Faced with an onslaught of criticism that the 8,000-plus page draft Desert Renewable Energy Conservation Plan , or DRECP, is too complex, unwieldy, and hard to understand to allow substantive and constructive comment by most members of the public, the four state and federal agencies shepherding the plan through the environmental assessment process have pushed back the deadline for public comments by 45 days, from January 9 to February 23, 2015.

In a press release issued last week, the Bureau of Land Management, the U.S. Fish and Wildlife Service, the California Energy Commission, and the California Department of Fish and Wildlife said the comment period extension came as a result of requests from the public for more time.

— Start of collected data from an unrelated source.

-- ==== Sys2Proof/Machine/Players.lean ====
section
/-! DEFINITION. Pattern players (section 4.4): starting, pausing and stopping; the sample of a frame and the advance after
it; the end of a phase; and the switch of a TWO_TONE step. -/

namespace Sys2Proof.Machine

/-- A step that stands for none; no pattern holds it. -/
def PatStep.none : PatStep := ⟨.square, 100, 0, 0, 10, 0, 1⟩

/-- Step `k` of a pattern, counted from 1. -/
def Pattern.stepAt (p : Pattern) (k : Nat) : PatStep := p.steps.getD (k - 1) PatStep.none

/-- The pattern a player plays. -/
def State.patternOf (s : State) (pl : Player) : Pattern := s.patterns[pl.pattern]

/-- Entering the ON phase of repetition `rep` of step `k`: full on time, accumulator 0, tone A (R97). -/
def Player.enterOn (pl : Player) (pat : Pattern) (k rep : Nat) : Player :=
  { pl with step := k, rep := rep, on := true, left := framesOfMs (pat.stepAt k).onTime, acc := 0#24, toneB := false,
            switchLeft := if (pat.stepAt k).waveform = .twoTone then Config.twoToneFrames else 0 }

/-- A player started on a pattern at step 1 (R97). -/
def Player.start (id : PatId) (pat : Pattern) : Player :=
  { Player.stopped with cond := .running, pattern := id }.enterOn pat 1 1

/-- A player set paused at the start of step 1 of a pattern (R81, R88, R100). -/
def Player.parked (id : PatId) (pat : Pattern) : Player := { Player.start id pat with cond := .paused }

/-- Pausing freezes the position of a running player (R99). -/
def Player.pause (pl : Player) : Player := if pl.cond = .running then { pl with cond := .paused } else pl

/-- Continuing makes a paused player run again from the same position (R99). -/
def Player.continue (pl : Player) : Player := if pl.cond = .paused then { pl with cond := .running } else pl

/-- The phase increment of a frequency, floor(f * 16,777,216 / 48,000 + 1/2) (R98, R192). -/
def increment (f : Nat) : BitVec 24 := BitVec.ofNat 24 ((f * 16777216 + 24000) / 48000)

/-- The square wave's value (R98, R192). -/
def squareWave (p : Nat) : Int := if p < 8388608 then 8388607 else -8388607

/-- The triangle wave's value (R98). -/
def triangleWave (p : Nat) : Int :=
  let w : Int := if p < 4194304 then 2 * p else if p ≤ 12582911 then 16777216 - 2 * p else 2 * p - 33554432
  max (-8388607) (min 8388607 w)

/-- The wave value of a step at accumulator `p` (R98). -/
def waveValue (w : Waveform) (p : Nat) : Int :=
  match w with
  | .square | .twoTone => squareWave p
  | .triangle => triangleWave p

/-- The player is running in an ON phase that has frames left. -/
def Player.sounding (pl : Player) : Bool := pl.cond == .running && pl.on && decide (0 < pl.left)

/-- The sample a player presents for the frame: the scaled wave in the ON phase, 0 in every other case (R97, R98). -/
def Player.sample (pl : Player) (pat : Pattern) : Int :=
  if pl.sounding then
    let st := pat.stepAt pl.step
    q15 (waveValue st.waveform pl.acc.toNat) st.level
  else 0

/-- The advance after a frame: the frames remaining count down, and in the ON phase the accumulator takes the increment and a
TWO_TONE step counts down to its switch (R97, R98). A count that has reached 0 waits for its event. -/
def Player.advance (pl : Player) (pat : Pattern) : Player :=
  if pl.cond = .running then
    if pl.sounding then
      let st := pat.stepAt pl.step
      { pl with left := pl.left - 1, acc := pl.acc + increment (if pl.toneB then st.freqB else st.freqA),
                switchLeft := pl.switchLeft - 1 }
    else { pl with left := pl.left - 1 }
  else pl

/-- A player's phase has run out: it is running and no frames remain (R97). One paused before the phase
end was taken moves on after the continue (DESIGN CHOICE; assumption log 4). -/
def Player.phaseDue (pl : Player) : Bool := pl.cond == .running && pl.left == 0

/-- A TWO_TONE step has counted 12,000 frames (R98). -/
def Player.switchDue (pl : Player) (pat : Pattern) : Bool :=
  pl.cond == .running && pl.on && (pat.stepAt pl.step).waveform == .twoTone && pl.switchLeft == 0

/-- The tone changes and the count starts again; the accumulator is not reset (R98). -/
def Player.switchTone (pl : Player) : Player := { pl with toneB := !pl.toneB, switchLeft := Config.twoToneFrames }

/-- The pattern's last repetition is complete: END stops the player, which has then an end to report; LOOP goes to its step,
but a chime voice takes LOOP as END (R97, R101). -/
def Player.atEnd (pl : Player) (pat : Pattern) (loops : Bool) : Player :=
  match (if loops then pat.loop else none) with
  | some k => pl.enterOn pat k 1
  | none => { Player.stopped with pattern := pl.pattern, endReport := true }

/-- What follows a complete repetition (R97, items 2 to 4). -/
def Player.repDone (pl : Player) (pat : Pattern) (loops : Bool) : Player :=
  if pl.rep < (pat.stepAt pl.step).repeats then pl.enterOn pat pl.step (pl.rep + 1)
  else if pl.step < pat.steps.length then pl.enterOn pat (pl.step + 1) 1
  else pl.atEnd pat loops

/-- The move at the end of a phase (R97). -/
def Player.phaseEnd (pl : Player) (pat : Pattern) (loops : Bool) : Player :=
  if pl.phaseDue then
    let st := pat.stepAt pl.step
    if pl.on && decide (0 < st.offTime) then { pl with on := false, left := framesOfMs st.offTime }
    else pl.repDone pat loops
  else pl

/-- The chime voice bound to a program (R101). -/
def State.voiceOf (s : State) (p : ProgId) : Option (Fin 4) :=
  (List.finRange 4).find? fun v => s.voices[v].bound = some p

/-- The voice stopped and without a bound program (R102). -/
def ChimeVoice.released : ChimeVoice := ⟨Player.stopped, none⟩

/-- A chime voice bound to the program is stopped and released (R102). -/
def State.releaseVoice (s : State) (p : ProgId) : State :=
  match s.voiceOf p with
  | none => s
  | some v => s.onVoice v fun _ => ChimeVoice.released

/-- The bound chime voice changed, where there is one. -/
def State.onBoundVoice (s : State) (p : ProgId) (f : Player → Player) : State :=
  match s.voiceOf p with
  | none => s
  | some v => s.onVoice v fun c => { c with player := f c.player }

/-- The lowest-numbered chime voice without a bound program is bound and started on the pattern; none when all four are bound
or the pattern is empty (R101). -/
def State.bindVoice (s : State) (p : ProgId) (pat : PatId) : Option State :=
  if s.patterns[pat].steps.isEmpty then none
  else
    match (List.finRange 4).find? fun v => s.voices[v].bound = none with
    | none => none
    | some v => some (s.onVoice v fun _ => ⟨Player.start pat s.patterns[pat], some p⟩)

/-- A pattern is in use while it is that of a slot that is not IDLE, or is played or held paused by a chime voice bound to a
program (R94). -/
def State.patternInUse (s : State) (pat : PatId) : Bool :=
  (List.finRange 2).any (fun k => s.slots[k].state != .idle && s.slots[k].pattern == some pat) ||
  (List.finRange 4).any fun v => s.voices[v].bound.isSome && s.voices[v].player.pattern == pat

end Sys2Proof.Machine
end

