/-- OPEN_PROGRAM accepted: the record the allocation gives is taken with the fields of the request, the next arrival number,
the gain at rest and no route slot. The answer is OK with the id, the state reached and the two sets (R39 to R41). Excluded
zones take no part; with none left the program has ended NO_ZONES. Of the others each is owned or waited for: under
ALL_OR_WAIT all or none, and where no channel was taken from another program just those that pass the test as the zones stood,
or all where all pass (R26, R30 to R32). Its state follows: PENDING with its wait limit running when it was granted nothing;
otherwise ACTIVE, or PREAMBLE with a chime voice bound, a chime that got no voice being skipped (R19, R37, R104). In a part
that keeps its laws: a CALL_OUT's station goes from IDLE to TALKOUT, and is IDLE again where the program ended NO_ZONES (R115,
R116, R147). A CLIP program is given the lowest pool channel without user; where all four have users, class 1 takes that of
the program of highest class number, among equals the latest arrival, which ends CHANNEL_TAKEN with a PROGRAM notice (R134).
Its channel primes from the start when the open makes it ACTIVE, and otherwise stays bound and unstarted (R111, R136). Where
every program had its state and no channel was taken, the voice bound is the lowest-numbered one without a program, started on
the chime pattern at step 1, and a chime is skipped only where every voice has a program or the pattern is empty; a voice that
had a program before the open can be the one only where that program has ended in it, which settling programs by ascending id
decides (assumption log 11). That a program that is not LIVE holds no tail time is the model's reading of R15 beside R41
(assumption log 42). At any grant of a first zone a LIVE or CLIP program with a chime does the same by the voices as they then
stand (R101, R104). -/
def Obligations.AnAcceptedOpenTakesItsRecord : Prop :=
  (∀ (s : State) (p : ProgId) (pat : PatId), s.progs[p].ret = none → s.progs[p].chime = some pat →
    s.progs[p].kind = .live ∨ s.progs[p].kind = .clip →
    let u := s.enterGranted p
    (∀ v : Fin 4, s.patterns[pat].steps ≠ [] → s.voices[v].bound = none → (∀ w : Fin 4, w < v → s.voices[w].bound ≠ none) →
      u.progs[p] = { s.progs[p] with state := .preamble } ∧
      u.voices[v] = ⟨Player.start pat s.patterns[pat], some p⟩ ∧
      (∀ w : Fin 4, w ≠ v → u.voices[w] = s.voices[w]) ∧ (∀ q : ProgId, q ≠ p → u.progs[q] = s.progs[q]) ∧
      u.chans = s.chans) ∧
    (s.patterns[pat].steps = [] ∨ (∀ v : Fin 4, s.voices[v].bound ≠ none) →
      u.progs[p].state = .active ∧ u.progs[p].chimeSkipped = true ∧ u.voices = s.voices ∧
      (∀ q : ProgId, q ≠ p → u.progs[q] = s.progs[q]))) ∧
  ∀ (t : Txn) (a : OpenArgs) (s : State) (k : ProgKind) (p : ProgId) (chan : Option (ChanId × Option ProgId)),
    s.listens t = true → s.claimsAgree = true → (∀ q ∈ s.endOrder, s.progs[q].state = .ended) → s.endOrder.Nodup →
    openCheck s t.port a = .ok k → s.allocate (recordLow t.port) = some p →
    s.openBlocks (openRecord a t.port k) = .ok chan →
    ∃ u, exec (.openProgram t a) s = .next u ∧
      u.answered t 0x10#8 .ok
        (out8 p.val ++ out8 (progStateCode u.progs[p].state) ++ putZones u.progs[p].granted ++ putZones u.progs[p].waiting) ∧
      (let g := u.progs[p]
       g.owner = t.port ∧ g.kind = k ∧ g.cls = a.cls.toNat ∧ g.gain.current = min a.gain.toNat 32768 ∧
       g.gain.target = g.gain.current ∧ g.gain.running = false ∧ g.gain.staged = none ∧ g.arrival = s.arrivals ∧
       g.routeSlot = none ∧ (k ≠ .clip → g.source = some a.source.toNat) ∧
       (∀ ch from?, chan = some (ch, from?) → g.source = some (48 + ch.val)) ∧
       (k = .live → g.tail = some (if a.tail = 0xFFFFFF#24 then 100 else a.tail.toNat))) ∧
      u.arrivals = (s.arrivals + 1) % 65536 ∧
      (let g := u.progs[p]
       g.policy = (if a.policy = 0#8 then .allOrWait else .takeAvailable) ∧
       g.waitLimit = (if a.waitLimit = 0xFFFFFF#24 then none else some a.waitLimit.toNat) ∧
       g.joinDeadline = (if a.joinDeadline = 0xFFFFFF#24 then none else some a.joinDeadline.toNat) ∧
       g.chime.map (·.val) = (if a.chime = 0xFF#8 then none else some a.chime.toNat) ∧ (k ≠ .live → g.tail = none) ∧
       (k ≠ .clip → g.clipPart = none) ∧
       (∀ ch from?, chan = some (ch, from?) → ∃ id : ClipId, a.clip.toNat = id.val ∧
         g.clipPart = some ⟨id, if a.repeats.toNat = 256 then none else some a.repeats.toNat,
           if a.trigger = 0#8 then .free else .gated, some ch⟩)) ∧
      (s.kindsLawful = true →
        let g := u.progs[p]
        let left := a.zones &&& ~~~s.excludedSet
        g.ret = none ∧
        (left = 0#64 → g.state = .ended ∧ g.endReason = some .noZones ∧ g.requested = 0#64 ∧ g.granted = 0#64 ∧
          g.held = 0#64 ∧ g.waiting = 0#64 ∧ g.chimeSkipped = false ∧ g.waitTimer = none ∧ g.joinTimer = none) ∧
        (left ≠ 0#64 →
          g.requested = left ∧ g.granted ||| g.waiting = left ∧ g.granted &&& g.waiting = 0#64 ∧ g.held = 0#64 ∧
          (∀ z : Zone, g.granted.getLsbD z.val = true ↔ if k = .bed then u.zones[z].bed = some p else u.zones[z].owner = some p) ∧
          (a.policy = 0#8 → g.granted = left ∨ g.granted = 0#64) ∧
          ((∀ ch q, chan ≠ some (ch, some q)) →
            let passes := fun z : Zone => if k = .bed then s.zones[z].bed = none else ∀ o, s.zones[z].owner = some o →
              a.cls.toNat < s.progs[o].cls ∧ (a.cls.toNat ≤ 2 ∨ a.cls.toNat < s.zones[z].shield)
            (a.policy ≠ 0#8 → ∀ z : Zone, left.getLsbD z.val = true → (g.granted.getLsbD z.val = true ↔ passes z)) ∧
            (a.policy = 0#8 → (g.granted = left ↔ ∀ z : Zone, left.getLsbD z.val = true → passes z))) ∧
          g.endReason = none ∧ g.joinTimer = g.joinDeadline.map (48 * ·) ∧
          g.waitTimer = (if g.granted = 0#64 then g.waitLimit.map (48 * ·) else none) ∧
          (g.granted = 0#64 → g.state = .pending ∧ g.chimeSkipped = false) ∧
          (g.granted ≠ 0#64 →
            (g.state = .active ∧ g.chimeSkipped = g.chime.isSome) ∨
            (g.state = .preamble ∧ g.chime ≠ none ∧ g.chimeSkipped = false ∧ ∃ v : Fin 4, u.voices[v].bound = some p)) ∧
          (∀ pat, s.statesFollow = true → (∀ ch q, chan ≠ some (ch, some q)) → g.granted ≠ 0#64 → g.chime = some pat →
            (g.state = .preamble →
              s.patterns[pat].steps ≠ [] ∧
              ∃ v : Fin 4, u.voices[v] = ⟨Player.start pat s.patterns[pat], some p⟩ ∧
                (∀ w : Fin 4, w < v → s.voices[w].bound ≠ none) ∧
                (s.voices[v].bound = none ∨ ∃ q, s.voices[v].bound = some q ∧ u.progs[q].state = .ended)) ∧
            (g.chimeSkipped = true → s.patterns[pat].steps = [] ∨ ∀ v : Fin 4, s.voices[v].bound ≠ none)))) ∧
      (s.safe = true →
        (∀ st : StationId, k = .callOut → a.source.toNat = 16 + st.val →
          u.stations[st] = { s.stations[st] with
            state := if a.zones &&& ~~~s.excludedSet = 0#64 then .idle else .talkout }) ∧
        (∀ ch from?, chan = some (ch, from?) →
          let g := u.progs[p]
          ch.val < 4 ∧
          (from? = none → s.chans[ch].user = none ∧ ∀ c : ChanId, c < ch → s.chans[c].user ≠ none) ∧
          (∀ q, from? = some q →
            a.cls = 1#8 ∧ (∀ c : ChanId, c.val < 4 → s.chans[c].user ≠ none) ∧ s.chans[ch].user = some (.prog q) ∧
            (∀ (c : ChanId) (r : ProgId), c.val < 4 → s.chans[c].user = some (.prog r) → r ≠ q →
              s.progs[r].cls < s.progs[q].cls ∨
                (s.progs[r].cls = s.progs[q].cls ∧ s.openOrder.idxOf r < s.openOrder.idxOf q)) ∧
            u.progs[q].state = .ended ∧ u.progs[q].endReason = some .channelTaken ∧ u.progs[q].requested = 0#64 ∧
            (∀ z : Zone, u.zones[z].owner ≠ some q ∧ q ∉ u.zones[z].stack) ∧
            (u.port s.progs[q].owner).has .program = true ∧ (u.port s.progs[q].owner).changed.getLsbD q.val = true) ∧
          (g.state = .ended → u.chans[ch].state = .free ∧ u.chans[ch].user = none ∧ u.chans[ch].clip = none) ∧
          (g.state ≠ .ended → u.chans[ch].user = some (.prog p) ∧ u.chans[ch].clip.map (·.val) = some a.clip.toNat ∧
            (g.state = .active → u.chans[ch].state = .priming ∧ u.chans[ch].nextFetch = some (0, 1) ∧
              u.chans[ch].ahead = [] ∧
              u.chans[ch].repeats = (if a.repeats.toNat = 256 then none else some a.repeats.toNat) ∧
              u.chans[ch].trigger = (if a.trigger = 0#8 then .free else .gated)) ∧
            (g.state ≠ .active → u.chans[ch].state = .free))))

Neither the National Environmental Policy Act nor the California Environmental Quality Act set a maximum length of a public comment period for draft environmental assessment documents, so the agencies could have extended the comment period for the draft DRECP by a significantly longer amount. (We describe why that might well be a good idea here.)

All 8,000-plus pages of the draft DRECP can be downloaded here, and instructions on how to comment can be found at the DRECP website as well.

And you'd better get cracking: with just under 100 days until the new comment deadline, that's about 800 pages you'll have to read each day to make your comments substantive enough to pass muster with the relevant agencies.